In his speech, Powell revealed that inflation has made “some further progress” and stated that a September rate cut may be “on the table.” This, according to Powell, will be possible if inflation continues to drop, nearing its 2% target. Nonetheless, Powell also cautiously approached the possibility of rate cuts, further increasing the doubts about whether it would happen. 

Additionally, Powell tackled some concerns regarding the effects of the upcoming U.S. presidential election on the Fed’s policy. He stated that the upcoming elections will “absolutely” not affect the U.S. central bank’s decision. He said the Fed would be apolitical “if it lowered borrowing costs at the meeting.” He also said that the Fed never uses its tools “to support or oppose a political party, a politician, or any political outcome” and that the forecasts are apolitical. He went on to say that making a decision “based on the outcome of an election that hasn’t happened yet” would be a “line [the Fed] would never cross.” 

Besides politics, the Fed also revealed that it will be closely watching the labour market for further insights, noting that “low unemployment and a low level of layoffs suggest a normalising labour market.” 

So What Is the Fed Looking For?

Overall, the Fed seems to aim for lower inflation, a healthier labour market, and an economy that moves “closer to the point at which it would be appropriate to reduce [the] policy rate.”

Still, according to Powell, “the question will be whether the totality of the data, the evolving outlook and the balance of risks are consistent with rising confidence on inflation and maintaining a solid labour market.”

Finally, Powell said that if the above is achieved, the Fed’s policy reduction “could be on the table for as soon as the next meeting in September.”

However, only time will tell what lies ahead for the world’s biggest economy and monetary policy. Traders will have to keep tabs on any upcoming news or economic events to see what might await them and how these might affect the Fed’s rate decision on 17-18 September.

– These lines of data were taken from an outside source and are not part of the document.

/-! ### Requests on the unit -/

/-- The requests that only read are answered OK with what they read, and change nothing (R24, R42, R56, R77, R93, R103,
R104, R167): every field of the layouts of section 11.3 in its order, with the codes of section 11.5, an absent field as
0, an absent index as 255 and reserved bytes as 0 (R174), the divisor and the effective rate of a line by R8. A watch
entry above 63 and a slot above 7 are refused OUT_OF_RANGE (R93, R104) with a body of zeros (R175). The model's readings:
a SNAPSHOT READ above 1024 bytes is ADJUSTED (assumption log 28); the entry that a refused WATCH READ returns has no
pattern element, so its body is 232 bytes long (DEDUCED, log 27). That UNIT STATUS does not count itself among the frames
of the request input queue is the model's choice (log 39). -/
def Obligations.ReadsChangeNothing : Prop :=
  (let flag (b : Bool) : Nat := if b then 1 else 0
    let lengths : Option SnapshotLengths → List Byte
      | none => [0, 0, 0, 0]
      | some o => beBytes 2 o.pre ++ beBytes 2 o.post
    (∀ s : State, s.statusBytes =
      [0x24#8, 0x10#8, 1#8] ++ beBytes 1 s.unitNumber.toNat ++ beBytes 1 (flag s.upLink) ++ beBytes 1 (flag s.downLink)
        ++ beBytes 1 (match s.attendance.state with | .off => 0 | .attended => 1 | .unattended => 2) ++ [0]
        ++ s.unit.bytes ++ beBytes 4 (s.attendance.left.getD 0) ++ beBytes 4 s.attendance.lapses.toNat
        ++ beBytes 4 s.unitTime.toNat ++ s.counters.bytes ++ beBytes 1 s.downQueue.length ++ beBytes 1 s.upQueue.length
        ++ beBytes 1 s.requests.length ++ beBytes 1 (s.responses.length + s.heldPlaces))
    ∧ (∀ r : UnitRecord, r.bytes =
      beBytes 6 r.group.toNat ++ beBytes 2 r.etherType.toNat ++ beBytes 6 r.station.toNat ++ beBytes 6 r.collector.toNat
        ++ beBytes 1 (match r.period with | .off => 0 | .s10 => 1 | .s60 => 2 | .s300 => 3)
        ++ beBytes 1 (match r.policy with | .keep => 0 | .recycle => 1)
        ++ beBytes 1 r.keep ++ beBytes 1 r.fillLimit ++ beBytes 1 r.tolerance ++ beBytes 1 r.supervisors.length
        ++ r.supervisors.flatMap (fun a => beBytes 6 a.toNat) ++ List.replicate (6 * (4 - r.supervisors.length)) 0)
    ∧ (∀ c : UnitCounters, c.bytes =
      [c.downDrops, c.upDrops, c.responseDrops, c.dataCutOff, c.requestDrops, c.headerDrops, c.creditDrops].flatMap
        fun n => beBytes 4 n.toNat)
    ∧ (∀ r : LineRecord, r.bytes =
      beBytes 1 (match r.policy with | .fixed => 0 | .auto => 1) ++ beBytes 1 r.fixedIndex.val
        ++ beBytes 1 r.fallbackIndex.val ++ beBytes 1 (match r.framing.dataBits with | .seven => 7 | .eight => 8)
        ++ beBytes 1 (match r.framing.parity with | .absent => 0 | .even => 1 | .odd => 2)
        ++ beBytes 1 (match r.framing.stopBits with | .one => 1 | .two => 2)
        ++ beBytes 1 (match r.probe with | .silent => 0 | .cr => 1)
        ++ beBytes 1 (match r.edges with | .e16 => 16 | .e32 => 32 | .e64 => 64 | .e128 => 128)
        ++ beBytes 1 (match r.window with | .s1 => 1 | .s2 => 2 | .s5 => 5 | .s10 => 10)
        ++ beBytes 1 (match r.attempts with | .a1 => 1 | .a2 => 2 | .a4 => 4 | .a6 => 6)
        ++ beBytes 1 (match r.failure with | .hold => 0 | .fallback => 1 | .dark => 2)
        ++ beBytes 1 r.streakLimit ++ beBytes 2 r.charGap ++ beBytes 2 r.lineGap
        ++ beBytes 1 (match r.breakPolicy with | .forbid => 0 | .holder => 1 | .supervisor => 2)
        ++ beBytes 2 r.floorIdle ++ beBytes 1 (match r.parkMode with | .none => 0 | .last => 1) ++ beBytes 1 r.ringKiB
        ++ beBytes 1 (flag r.burstSnapshot.isSome) ++ lengths r.burstSnapshot
        ++ beBytes 1 (flag r.breakSnapshot.isSome) ++ lengths r.breakSnapshot ++ beBytes 1 (flag r.alerts))
    ∧ (∀ (v : Line) (now : Word32),
      let place : Option TakenRate → Nat
        | none => 255
        | some r => r.index.val
      let divisor := match v.current with | none => 0 | some r => (2 * 921600 + r.rate) / (2 * r.rate)
      v.conditionBytes now =
        beBytes 1
            (match v.state with | .off => 0 | .queued => 1 | .measuring => 2 | .live => 3 | .dark => 4 | .loop => 5)
          ++ beBytes 1 (match v.test with | none => 255 | some x => match x.prior with | .off => 0 | .live => 3)
          ++ beBytes 1 (match v.test with | none => 0 | some x => flag x.restartPending)
          ++ beBytes 1 (place v.current) ++ beBytes 2 divisor
          ++ beBytes 4 (if divisor = 0 then 0 else 921600 / divisor) ++ beBytes 1 (place v.last)
          ++ ([v.counters.bytesCaptured, v.counters.parityErrors, v.counters.framingErrors, v.counters.breaksIn,
              v.counters.breaksOut, v.counters.bytesTyped, v.counters.bytesTransmitted].flatMap
            fun n => beBytes 4 n.toNat)
          ++ beBytes 2 v.injection.length
          ++ beBytes 4
            (match v.hold with | none => 0 | some e => if holdRuns now e = true then (e - now).toNat else 0)
          ++ beBytes 1 v.streak ++ beBytes 1 v.attempts
          ++ beBytes 1 (match v.monitor.state with | .quiet => 0 | .rising => 1 | .burst => 2 | .falling => 3)
          ++ beBytes 2 v.monitor.fast ++ beBytes 2 v.monitor.long ++ beBytes 1 v.monitor.count)
    ∧ (∀ p : MonitorParams, p.bytes =
      beBytes 1 p.bf ++ beBytes 1 p.bl ++ beBytes 1 p.te ++ beBytes 1 p.th ++ beBytes 2 p.dfloor ++ beBytes 1 p.ce
        ++ beBytes 1 p.cx ++ beBytes 1 p.tb ++ beBytes 1 p.group)
    ∧ (∀ m : Monitor, m.bytes =
      beBytes 1 (match m.state with | .quiet => 0 | .rising => 1 | .burst => 2 | .falling => 3) ++ beBytes 2 m.fast
        ++ beBytes 2 m.long ++ beBytes 1 m.count ++ beBytes 1 (flag m.seedPending) ++ beBytes 2 m.chars
        ++ beBytes 2 m.errors ++ beBytes 4 (m.burstLeft.getD 0))
    ∧ (∀ m : Mark, m.bytes =
      beBytes 6 m.offset ++ beBytes 4 m.stamp.toNat
        ++ beBytes 1
          (match m.kind with
            | .breakIn => 1 | .breakOut => 2 | .burstBegin => 3 | .burstEnd => 4 | .watchHit => 5 | .rateSet => 6
            | .rateLost => 7 | .measureBegin => 8 | .lineOff => 9 | .snapshot => 10)
        ++ [0] ++ beBytes 2 m.arg)
    ∧ (∀ e : WatchEntry, e.bytes =
      beBytes 1 (flag e.enabled) ++ beBytes 1 e.pattern.length ++ beBytes 4 e.lines.toNat ++ beBytes 1 e.hitsNeeded
        ++ beBytes 2 e.holdoff
        ++ beBytes 1 (flag e.mark + 2 * flag e.note + 4 * flag e.snapshot.isSome + 8 * flag e.dropFloor
          + 16 * flag e.holdType.isSome)
        ++ lengths e.snapshot ++ beBytes 1 (e.holdType.getD 0)
        ++ e.pattern.flatMap fun
          | .literal b fold => beBytes 1 (flag fold) ++ [b]
          | .any => [2, 0])
    ∧ (∀ p : WatchPair, p.bytes =
      beBytes 1 p.hits ++ beBytes 4 (p.holdoff.getD 0) ++ beBytes 4 p.fires.toNat)
    ∧ ∀ k : Slot, k.bytes =
      beBytes 1 (match k.state with | .free => 0 | .filling => 1 | .complete => 2) ++ beBytes 1 k.line.val
        ++ beBytes 1
          (match k.cause with
            | none => 0 | some (.watch _) => 1 | some .burst => 2 | some .breakIn => 3 | some .request => 4)
        ++ beBytes 1 (match k.cause with | some (.watch i) => i.val | _ => 255)
        ++ beBytes 4 k.stamp.toNat ++ beBytes 6 k.offset ++ beBytes 2 k.preHeld ++ beBytes 2 k.postTarget
        ++ beBytes 2 k.postHeld ++ beBytes 1 (flag k.truncated) ++ [0] ++ beBytes 2 k.retriggers
        ++ beBytes 4 (k.fillLeft.getD 0))
  ∧ ∀ (s : State) (rq : Request) (rest : List Frame),
    let u := s.taken rq rest
    (s.admits .unitStatus rq rest → exec .unitStatus s = .next (upGrant (u.answered rq .ok u.statusBytes)))
    ∧ (s.admits .rateTableRead rq rest →
      exec .rateTableRead s = .next (upGrant
        (u.answered rq .ok (s.rates.toList.flatMap (beBytes 4) ++ beBytes 1 s.unit.tolerance))))
    ∧ (∀ l : LineNo, numAt rq.body 0 1 = l.val →
      (s.admits .lineRead rq rest →
        exec .lineRead s = .next (upGrant (u.answered rq .ok
          (beBytes 1 l.val ++ (s.line l).record.bytes ++ (s.line l).conditionBytes s.unitTime))))
      ∧ (s.admits .monitorRead rq rest →
        exec .monitorRead s = .next (upGrant (u.answered rq .ok
          (beBytes 1 l.val ++ (s.line l).params.bytes ++ (s.line l).monitor.bytes))))
      ∧ (s.admits .marksRead rq rest →
        let found := (s.line l).marks.filter fun m => decide (numAt rq.body 1 6 ≤ m.offset)
        exec .marksRead s = .next (upGrant (u.answered rq .ok
          (beBytes 6 (s.line l).ring.oldest ++ beBytes 6 (s.line l).ring.newest
            ++ beBytes 4 (s.line l).markLoss.toNat ++ beBytes 1 found.length ++ beBytes 1 (min 16 found.length)
            ++ (found.take 16).flatMap Mark.bytes)))))
    ∧ (∀ i : EntryNo, numAt rq.body 0 1 = i.val → s.admits .watchRead rq rest →
      exec .watchRead s = .next (upGrant (u.answered rq .ok
        (beBytes 1 i.val ++ (s.entry i).bytes
          ++ (List.finRange 24).flatMap fun l => ((s.line l).pair i).bytes))))
    ∧ (64 ≤ numAt rq.body 0 1 → s.admits .watchRead rq rest →
      exec .watchRead s = .next (upGrant (u.answered rq .outOfRange (zeros 232))))
    ∧ (8 ≤ numAt rq.body 0 1 → s.admits .snapshotRead rq rest →
      exec .snapshotRead s = .next (upGrant (u.answered rq .outOfRange (zeros 14))))
    ∧ (s.admits .snapshotList rq rest →
      exec .snapshotList s = .next (upGrant (u.answered rq .ok
        (s.slots.toList.flatMap Slot.bytes ++ beBytes 1 (match s.unit.policy with | .keep => 0 | .recycle => 1)
          ++ beBytes 1 s.unit.fillLimit ++ [0, 0]))))
    ∧ (∀ k : SlotNo, numAt rq.body 0 1 = k.val → s.admits .snapshotRead rq rest →
      let start := numAt rq.body 1 2
      let bytes := ((s.slot k).data.drop start).take (min 1024 (numAt rq.body 3 2))
      exec .snapshotRead s = .next (upGrant
        (u.answered rq (if 1024 < numAt rq.body 3 2 then .adjusted else .ok)
          (beBytes 1 (match (s.slot k).state with | .free => 0 | .filling => 1 | .complete => 2)
            ++ beBytes 1 (s.slot k).line.val ++ beBytes 6 (s.slot k).offset
            ++ beBytes 2 (s.slot k).preHeld ++ beBytes 2 start ++ beBytes 2 bytes.length ++ bytes))))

What Does the Decision Mean?

The possibility of rate cuts can affect savings accounts since these will “continue to outearn inflation for the foreseeable future” even if rates drop. It can also reduce borrowing costs, affecting credit cards, auto, and mortgage payments. In addition, some stocks may benefit from this decision, as seen in yesterday’s rally. 

However, these are all projections, and the actual outcomes of these possible decisions are yet to be determined.

How Did the Markets React?

The markets moved higher, having been “looking for signs that the Fed will reduce rates when it next meets in September.” 

The Leading Wall Street indices, the S&P 500, the Nasdaq (US-TECH 100), and the Dow Jones Industrial Average (USA-Wall Street 30) rose by 1.6%, 2.6%, and 0.2%, respectively. Moreover, the Russell 2000 (RTY) edged 0.5% higher. 

Interestingly, while it might not be directly related to the FOMC meeting, tech stocks rallied on Wednesday. AI giant NVIDIA (NVDA) gained 13%, while Micron (MU) rose 7.1%. This, in turn, may have highlighted the fact that “investors aren’t giving up on tech behemoths just yet.”

It will be worth tracking any price changes ahead of Friday’s upcoming jobs data report.

Conclusion

In conclusion, the Fed maintained unchanged rates as it sought additional signs of inflation nearing its target and evaluated further economic data. Will the Fed cut rates anytime soon? Will inflation continue to take a toll on the world’s biggest economy? Only time will tell.